- _To do_
Set down again exactly the lines of the listing below that fall between the line holding "nanPoison else (.fin" and the line holding "let (q, g) := fp32 (finX.mul scale)", inclusive.

- _Supplied data_
/-- p(u) of segment i by Horner's rule, each step rounded once to binary32, and its SAT. -/
def funcPoly (t : List Byte) (i : Nat) (u : Val) : Val × NFlags :=
  let step (x : Val × NFlags) (c : Val) : Val × NFlags :=
    let (y, f) := fp32 ((x.1.mul u).add c)
    (y, x.2.or f)
  step (step (step (funcCoef t i 3, {}) (funcCoef t i 2)) (funcCoef t i 1)) (funcCoef t i 0)

/-- A segment index and the position within the segment, from 64 times a fraction. A fraction that has rounded to 1 names segment
64, which no table has: the model takes segment 63 and the position counted from it, as the formula of kind 0 does (DESIGN CHOICE,
log entry 23; R122). -/
def funcSeg (q : Val) : Nat × Val :=
  let i := min q.rat.floor.toNat 63
  (i, f32 (q.add (Val.ofRat (-(i : Rat)))))

/-- The position within a table for kinds 0 and 5: t = ((clamp(x) − LO) × 64) / (HI − LO), and the SAT of its steps. -/
def funcUniform (t : List Byte) (x : Val) : (Nat × Val) × NFlags :=
  let lo := ieeeVal 10 (leAt t 4 4)
  let hi := ieeeVal 10 (leAt t 8 4)
  let c := (x.max lo).min hi
  let (a, f) := fp32 (c.add lo.negate)
  let (w, g) := fp32 (hi.add lo.negate)
  let (q, h) := fp32 (Val.div (a.mul (.fin false 64)) w)
  (funcSeg q, (f.or g).or h)

/-- A finite nonzero magnitude as m × 2ⁿ with 1 ≤ m < 2. -/
def splitExp (v : Val) : Val × Int :=
  let n := flog2 v.mag
  (.fin false (v.mag / pow2 n), n)

/-- The largest finite value of the destination with a sign, with SAT. -/
def largest (fmt : Nat) (neg : Bool) : VF := (.fin neg (maxVal fmt), { sat := true })

/-- A function table evaluated on one element: the exact value to be rounded to FMT_D, and flags (Table 8). A step of the range
arithmetic that overflows binary32 saturates with SAT (DEDUCED from R88, log entry 17). A power of
two beyond every destination's range stands for one just beyond it. -/
def funcEval (t : List Byte) (fmtD : Nat) (x : Val) : VF :=
  let kind := leAt t 0 4 % 16
  let scale := ieeeVal 10 (leAt t 12 4)
  match x with
  | .nan => nanPoison
  | .inf n =>
    match kind with
    | 1 => if n then (.fin false 0, {}) else largest fmtD false
    | 2 => if n then nanPoison else largest fmtD false
    | 3 => (.fin n 0, {})
    | 4 => if n then nanPoison else (.fin false 0, {})
    | 5 => nanPoison
    | _ =>
      let ((i, u), g) := funcUniform t x
      let (p, fl) := funcPoly t i u
      (p, fl.or g)
  | .fin neg m =>
    let finX : Val := .fin neg m
    match kind with
    | 1 =>
      let (q, g) := fp32 (finX.mul scale)
      let n := q.rat.floor
      let f := f32 (q.add (Val.ofRat (-(n : Rat))))
      let (i, u) := funcSeg (f.mul (.fin false 64))
      let (p, fl) := funcPoly t i u
      (p.mul (.fin false (pow2 (max (-700) (min 400 n)))), fl.or g)
    | 2 =>
      if m = 0 then largest fmtD true
      else if neg then nanPoison
      else
        let (mm, n) := splitExp finX
        let (i, u) := funcSeg ((f32 (mm.add (.fin true 1))).mul (.fin false 64))
        let (p, fl) := funcPoly t i u
        (p.add (scale.mul (Val.ofRat (n : Rat))), fl)
    | 3 =>
      if m = 0 then largest fmtD neg
      else
        let (mm, n) := splitExp finX
        let (i, u) := funcSeg ((f32 (mm.add (.fin true 1))).mul (.fin false 64))
        let (p, fl) := funcPoly t i u
        (p.mul (.fin neg (pow2 (-n))), fl)
    | 4 =>
      if m = 0 then largest fmtD neg
      else if neg then nanPoison
      else
        let j := (flog2 m) / 2
        let mm : Val := .fin false (m / pow2 (2 * j))
        let q := f32 (Val.div ((f32 (mm.add (.fin true 1))).mul (.fin false 64)) (.fin false 3))
        let (i, u) := funcSeg q
        let (p, fl) := funcPoly t i u
        (p.mul (.fin false (pow2 (-j))), fl)
    | 5 =>
      let ((i, u), g) := funcUniform t finX
      let (p, fl) := funcPoly t i u
      (p.mul finX, fl.or g)
    | _ =>
      let ((i, u), g) := funcUniform t finX
      let (p, fl) := funcPoly t i u
      (p, fl.or g)

/-- FUNC under a function table. -/
def planFunc (b : Banks) (d : Desc) (rows : Nat) (t : List Byte) (g : Rng) : Plan :=
  let e := 32 * d.k * rows
  let rs := (List.range e).map (fun i =>
    let (v, f) := funcEval t d.fmtD (b.elem d.fmtA d.addrA i)
    (⟨0, i, 14 + ceilDiv (i + 1) 2, v, f⟩ : Res))
  let (is, g) := place b d 1 e false rs g
  Plan.of d ((List.range e).map (fun i => (14 + i / 2 + 1, elemUnit d.fmtA d.addrA i))) is g [] []
    (entryCycles d rows b.cfg.dispLen)

/-! ### REDUCE (R123) -/

/-- The elements of row r of A. -/
def Banks.row (b : Banks) (a : Rgn) (kk r : Nat) : List Val :=
  (List.range kk).flatMap (fun k =>
    let h := b.group a kk r k
    (List.range 32).map (groupVal a.fmt h))

/-- The exact maximum, of magnitudes for MAXABS; a NaN poisons the row (R123, R501). -/
def reduceMax (maxabs : Bool) (start : Option Val) (vs : List Val) : Val :=
  let vs := if maxabs then vs.map Val.abs else vs
  if vs.any Val.isNan then .nan
  else vs.foldl (fun m v =>
    match m with
    | none => some v
    | some x => some (if x.isNan then .nan else x.max v)) start |>.getD (.fin false 0)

- _Response to the exercise_
    | 4 => if n then nanPoison else (.fin false 0, {})
    | 5 => nanPoison
    | _ =>
      let ((i, u), g) := funcUniform t x
      let (p, fl) := funcPoly t i u
      (p, fl.or g)
  | .fin neg m =>
    let finX : Val := .fin neg m
    match kind with
    | 1 =>
      let (q, g) := fp32 (finX.mul scale)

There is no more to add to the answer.